#### About this exercise
Below are entries; copy exactly the lines from the one with "at the value" through the one with "boundary (R21) -/", both included, and leave out the rest.

#### Records for this task

-- ==== Sys2Proof/Machine/State.lean ====
section
/-! DEFINITION. The state of the PK-9648 as plain data: one structure for each block, each field at the value
that the spec (or a log entry) gives it after a power-on reset. `State` at the end holds them all, with the queue
of waiting commands. -/

namespace Sys2Proof.Machine


/-- The discipline states of GTC_STAT.DSTATE (01, values of DSTATE). -/
inductive DState where
  | free | acquiring | locked | holdover | following
  deriving DecidableEq, Repr

/-- CLK/GTC block (01, registers; R17 to R21). -/
structure Clk where
  /-- CLK_STAT.PLL_LOCK -/
  pllLock : Bool := false
  /-- CLK_STAT.XTAL_PRESENT -/
  xtalPresent : Bool := false
  /-- CLK_STAT.SYNCI_PRESENT -/
  synciPresent : Bool := false
  /-- CLK_STAT.REF_SRC: true for SYNC_CLKI -/
  refSync : Bool := false
  /-- CLK_STAT.HOLDOVER -/
  holdover : Bool := false
  /-- CLK_STAT.SW_REFUSED (W1C) -/
  swRefused : Bool := false
  /-- GTC_HI as latched by a read of GTC_LO (R19); reset DESIGN CHOICE 0 (log 2) -/
  gtcHi : Nat := 0
  /-- GTC_CTL.DISC_GAIN -/
  discGain : Nat := 4
  /-- GTC_CTL.PPS_EDGE: true for falling -/
  ppsFalling : Bool := false
  /-- GTC_CTL.FREQ_MAN -/
  freqMan : Bool := false
  /-- GTC_CTL.DISC_EN -/
  discEn : Bool := false
  /-- GTC_STAT.DSTATE -/
  dstate : DState := .free
  /-- GTC_STAT.PPS_REJ (W1C) -/
  ppsRej : Bool := false
  /-- GTC_FREQ_ADJ in force (R17) -/
  freqAdj : Int := 0
  /-- an adjustment computed or written, waiting for the next boundary (R21) -/
  freqNext : Option Int := none
  /-- GTC at the last accepted PPS edge (R19); reset DESIGN CHOICE 0 (log 2) -/
  ppsCap : Nat := 0
  /-- PPS_CAP_HI as latched; reset DESIGN CHOICE 0 (log 2) -/
  ppsCapHi : Nat := 0
  /-- t_last of the discipline procedure (R20) -/
  ppsLast : Option Nat := none
  /-- the GTC from which the 2.5 s without an accepted edge count: the last accepted edge, or the one that began ACQUIRING (R21,
  log 29) -/
  ppsFrom : Nat := 0
  /-- `good` of the discipline procedure (R20) -/
  good : Nat := 0
  /-- PPS_COUNT, accepted, 16 bits saturating -/
  ppsAccepted : Nat := 0
  /-- PPS_COUNT, rejected, 16 bits saturating -/
  ppsRejected : Nat := 0
  deriving DecidableEq, Repr

/-- A group lock message (R93): the group ID, what it does (0 commit, 1 enable, 2 disable), its boundary, the GTC from
which it may be sent, and the members it concerns as position and handle; a member that holds one keeps its own. -/
structure LockMsg where
  group : Nat := 0
  kind : Nat := 0
  boundary : Nat := 0
  sendAt : Nat := 0
  members : List (Nat × Nat) := []
  deriving DecidableEq, Repr

/-- What a member holds of the ENABLED section of the lead that one of its channels belongs to (R202 to R211, log 19). -/
structure SecView where
  /-- the channel on this device, and the section on the lead -/
  chan : Nat := 0
  sec : Nat := 0
  /-- bytes 16 to 47 of the section's block -/
  ps : List Byte := []
  gate : Bool := false
  lost : Bool := false
  tcRate : Option (F32 × Nat) := none
  /-- T_q of the section-wide grain [µs] -/
  tq : Nat := 0
  /-- the first half of a LINE command -/
  half : List Byte := []
  deriving DecidableEq, Repr

/-- What a member holds of the lead's ENABLED layers (R171, R174, R180, R211, log 19). -/
structure BoardView where
  cov : Bool := false
  /-- square size [mm] and miss policy of the coverage layer -/
  size : Nat := 0
  miss : Nat := 0
  /-- miss policy, unit and default rate of the prescription layer -/
  pres : Option (Nat × Nat × F32) := none
  deriving DecidableEq, Repr

/-- What the lead holds of a channel of a member, as last reported (R180, R206, R207, R218, log 19). -/
structure FarChan where
  pos : Nat := 0
  handle : Nat := 0
  /-- channel index on its device -/
  chan : Nat := 0
  on : Bool := false
  out : Bool := false
  cmd : Bool := false
  /-- it marks, or its section decides by the board -/
  relies : Bool := false
  faulted : Bool := false
  /-- lead times [µs] -/
  leadOn : Nat := 0
  leadOff : Nat := 0
  /-- the application rate of its last run, with its unit -/
  rate : F32 := 0
  unit : Nat := 0
  deriving DecidableEq, Repr

/-- OSL block (01, registers; R24 to R29). -/
structure Osl where
  /-- OSL_CTL.ROLE: 0 standalone, 1 lead, 2 member (RWL) -/
  role : Nat := 0
  /-- OSL_CTL.SYNC_OUT_EN (RWL) -/
  syncOutEn : Bool := false
  /-- OSL_STAT.DEVICES -/
  devices : Nat := 0
  /-- OSL_STAT.POSITION -/
  position : Nat := 0
  /-- OSL_STAT.SKEW_FAULT (W1C) -/
  skewFault : Bool := false
  /-- OSL_STAT.MARK_SLIP (W1C) -/
  markSlip : Bool := false
  calDone : Bool := false
  enumDone : Bool := false
  dnLink : Bool := false
  upLink : Bool := false
  /-- OSL_SKEW, in 1/16 TCLK -/
  skew : Int := 0
  /-- OSL_ERRCNT, CRC errors, 16 bits saturating -/
  crcErrors : Nat := 0
  /-- OSL_ERRCNT, missed broadcasts, 16 bits saturating -/
  missed : Nat := 0
  /-- consecutive missed broadcasts (R24) -/
  missedRun : Nat := 0
  /-- a valid broadcast of this frame has arrived -/
  bcastSeen : Bool := false
  /-- the GTC was loaded at a SYNC_MARKI (R27 step 5) -/
  coarse : Bool := false
  /-- two-way exchanges done since the coarse load (R27 step 6) -/
  exchanges : Nat := 0
  /-- sum of their offsets, in 1/16 TCLK -/
  offsetSum : Int := 0
  /-- a lead's frequency word as its broadcast carries it for the next boundary (R17, R23) -/
  freqSent : Option Int := none
  /-- GTC of the last pulse driven on SYNC_MARKO (R23, R25) -/
  markoAt : Option Nat := none
  /-- the last hop delay measured (R28), in 1/16 TCLK -/
  hopDelay : Int := 0
  /-- phase correction still to be moved, in 1/16 TCLK (R28) -/
  phaseLeft : Int := 0
  /-- expected SYNC_MARKI arrival within a frame, recorded at CAL_DONE (R27, R29) -/
  markExpected : Option Nat := none
  /-- the last SYNC_MARKI arrival before CAL_DONE -/
  markLast : Option Nat := none
  /-- consecutive frames with a deviation above 24 ticks (R29) -/
  slipRun : Nat := 0
  /-- the frequency word of the last broadcast, for its boundary (R23) -/
  bcastFreq : Option Int := none
  /-- positions of members that have reported themselves asleep (R497) -/
  asleep : List Nat := []
  /-- positions of lost members (R76) -/
  absent : List Nat := []
  /-- this device's objects that the lead's spanning objects reference, each with the type of the object that refers to it
  (R75, R76) -/
  leadRefs : List (Nat × Nat) := []
  /-- a member: the sections of its channels, and the lead's layers -/
  secs : List SecView := []
  board : BoardView := {}
  /-- the lead: what it has told of a section, by position and channel, and of its layers, by position and 0 -/
  told : List (Nat × Nat × List Byte) := []
  /-- the lead: the members' channels -/
  far : List FarChan := []
  /-- records waiting to be sent, oldest first -/
  outbox : List Packet := []
  deriving DecidableEq, Repr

#### Result below
/-! DEFINITION. The state of the PK-9648 as plain data: one structure for each block, each field at the value
that the spec (or a log entry) gives it after a power-on reset. `State` at the end holds them all, with the queue
of waiting commands. -/

namespace Sys2Proof.Machine


/-- The discipline states of GTC_STAT.DSTATE (01, values of DSTATE). -/
inductive DState where
  | free | acquiring | locked | holdover | following
  deriving DecidableEq, Repr

/-- CLK/GTC block (01, registers; R17 to R21). -/
structure Clk where
  /-- CLK_STAT.PLL_LOCK -/
  pllLock : Bool := false
  /-- CLK_STAT.XTAL_PRESENT -/
  xtalPresent : Bool := false
  /-- CLK_STAT.SYNCI_PRESENT -/
  synciPresent : Bool := false
  /-- CLK_STAT.REF_SRC: true for SYNC_CLKI -/
  refSync : Bool := false
  /-- CLK_STAT.HOLDOVER -/
  holdover : Bool := false
  /-- CLK_STAT.SW_REFUSED (W1C) -/
  swRefused : Bool := false
  /-- GTC_HI as latched by a read of GTC_LO (R19); reset DESIGN CHOICE 0 (log 2) -/
  gtcHi : Nat := 0
  /-- GTC_CTL.DISC_GAIN -/
  discGain : Nat := 4
  /-- GTC_CTL.PPS_EDGE: true for falling -/
  ppsFalling : Bool := false
  /-- GTC_CTL.FREQ_MAN -/
  freqMan : Bool := false
  /-- GTC_CTL.DISC_EN -/
  discEn : Bool := false
  /-- GTC_STAT.DSTATE -/
  dstate : DState := .free
  /-- GTC_STAT.PPS_REJ (W1C) -/
  ppsRej : Bool := false
  /-- GTC_FREQ_ADJ in force (R17) -/
  freqAdj : Int := 0
  /-- an adjustment computed or written, waiting for the next boundary (R21) -/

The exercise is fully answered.